Introduction

As many of us can attest from personal experience, not everyone has the same response to any given medication. Some of us might find that a specific medication improves our symptoms, whereas others find that it does not. Some of us find that a given medication improves our symptoms, but we choose not to use it because it has untoward effects. The bases for such varied response to pharmacotherapies are many. Age, organ function, concomitant medications, gender, diet, and other factors all influence how individuals respond to drugs. However, genetic variation, an additional contributor to drug response, is increasingly recognized as a critical determinant of the effectiveness and safety/tolerability of pharmacological agents.

The human genome is composed of an estimated 3 billion basepairs. Of these, roughly 0.01%, or 3 million, are variable. Variability of genetic sequence takes a variety of forms, including insertions and deletions of nucleotides, but is most commonly found as single-nucleotide polymorphisms (SNPs). SNPs are distinguished from mutations based on their frequency of occurrence in the population; if the variation occurs in more than 1% of the population, it is described as a SNP, whereas a variation occurring in less 1% of the population is referred to as mutation. Many SNPs have no impact on gene function. However, some occur in coding regions and result in truncation or altered formation of the resultant gene product. SNPs occurring outside of coding regions, particularly in promoters and splice sites, can also have profound impacts on the amount or function of the resultant gene product. The study of the effects of genetic variation on drug response is known as pharmacogenetics (1-5).
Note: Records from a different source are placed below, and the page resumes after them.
theorem execDailiesStatus_apart {m : Bool} {r : State} (h0 : Hdr) (s : State) (h : Apart m r s) : ApartO m r (execDailiesStatus h0 s) := by
  unfold execDailiesStatus
  repeat' first
      | with_reducible assumption
      | intro _
      | with_reducible apply runCmd_apart
      | with_reducible apply reply_apart
      | with_reducible apply ApartO.next

theorem execDailiesMark_apart {m : Bool} {r : State} (h0 : Hdr) (data : List Byte) (s : State) (h : Apart m r s) :
    ApartO m r (execDailiesMark h0 data s) := by
  unfold execDailiesMark
  repeat' first
      | with_reducible assumption
      | intro _
      | ((fail_if_success fail_if_success (conv => arg 3; arg 3)); with_reducible apply Apart.ite)
      | (extract_lets +onlyGivenNames z
         first
         | (refine Apart.cut (m := m) (r := r) (z := z) ?_ ?_; rotate_left; clear_value z; intro _; rotate_left; unfold z; clear z)
         | clear_value z)
      | with_reducible apply runCmd_apart
      | with_reducible apply refuse_apart
      | with_reducible apply dailiesPut_apart
      | with_reducible apply reply_apart
      | with_reducible apply ApartO.next

end Sys2Proof.Machine
end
Once a drug is administered, it is absorbed and distributed to its site of action, where it interacts with targets (receptors, enzymes). The drug undergoes metabolism and is then excreted. Genes that regulate each of these processes could potentially be polymorphic. By altering the amount of drug accessible to the drug target, or the nature and effects of interaction between the drug and drug target, such genetic variation can have significant clinical consequences. Clinical observations of inherited differences in drug effects were first documented some 40 yr ago when it was reported that impairment of the metabolism of a muscle relaxant by pseudo-cholinesterase was a familial trait (6). Soon after this finding was reported, it was discovered that a common genetic defect in the drug-metabolizing enzyme N-acetyltransferase could impact the plasma concentrations of a variety of drugs, including the antituberculosis agent isoniazid (7). By the early 1960s, the impact of inheritance on drug response was well recognized, and its study was termed Pharmacogenetics (8-11). Although the field has been in existence for some time, it did not become a primary area of research until the 1990s. As a result of the Human Genome Project and the advent of genomics-era technologies, pharmacogenetics has advanced tremendously.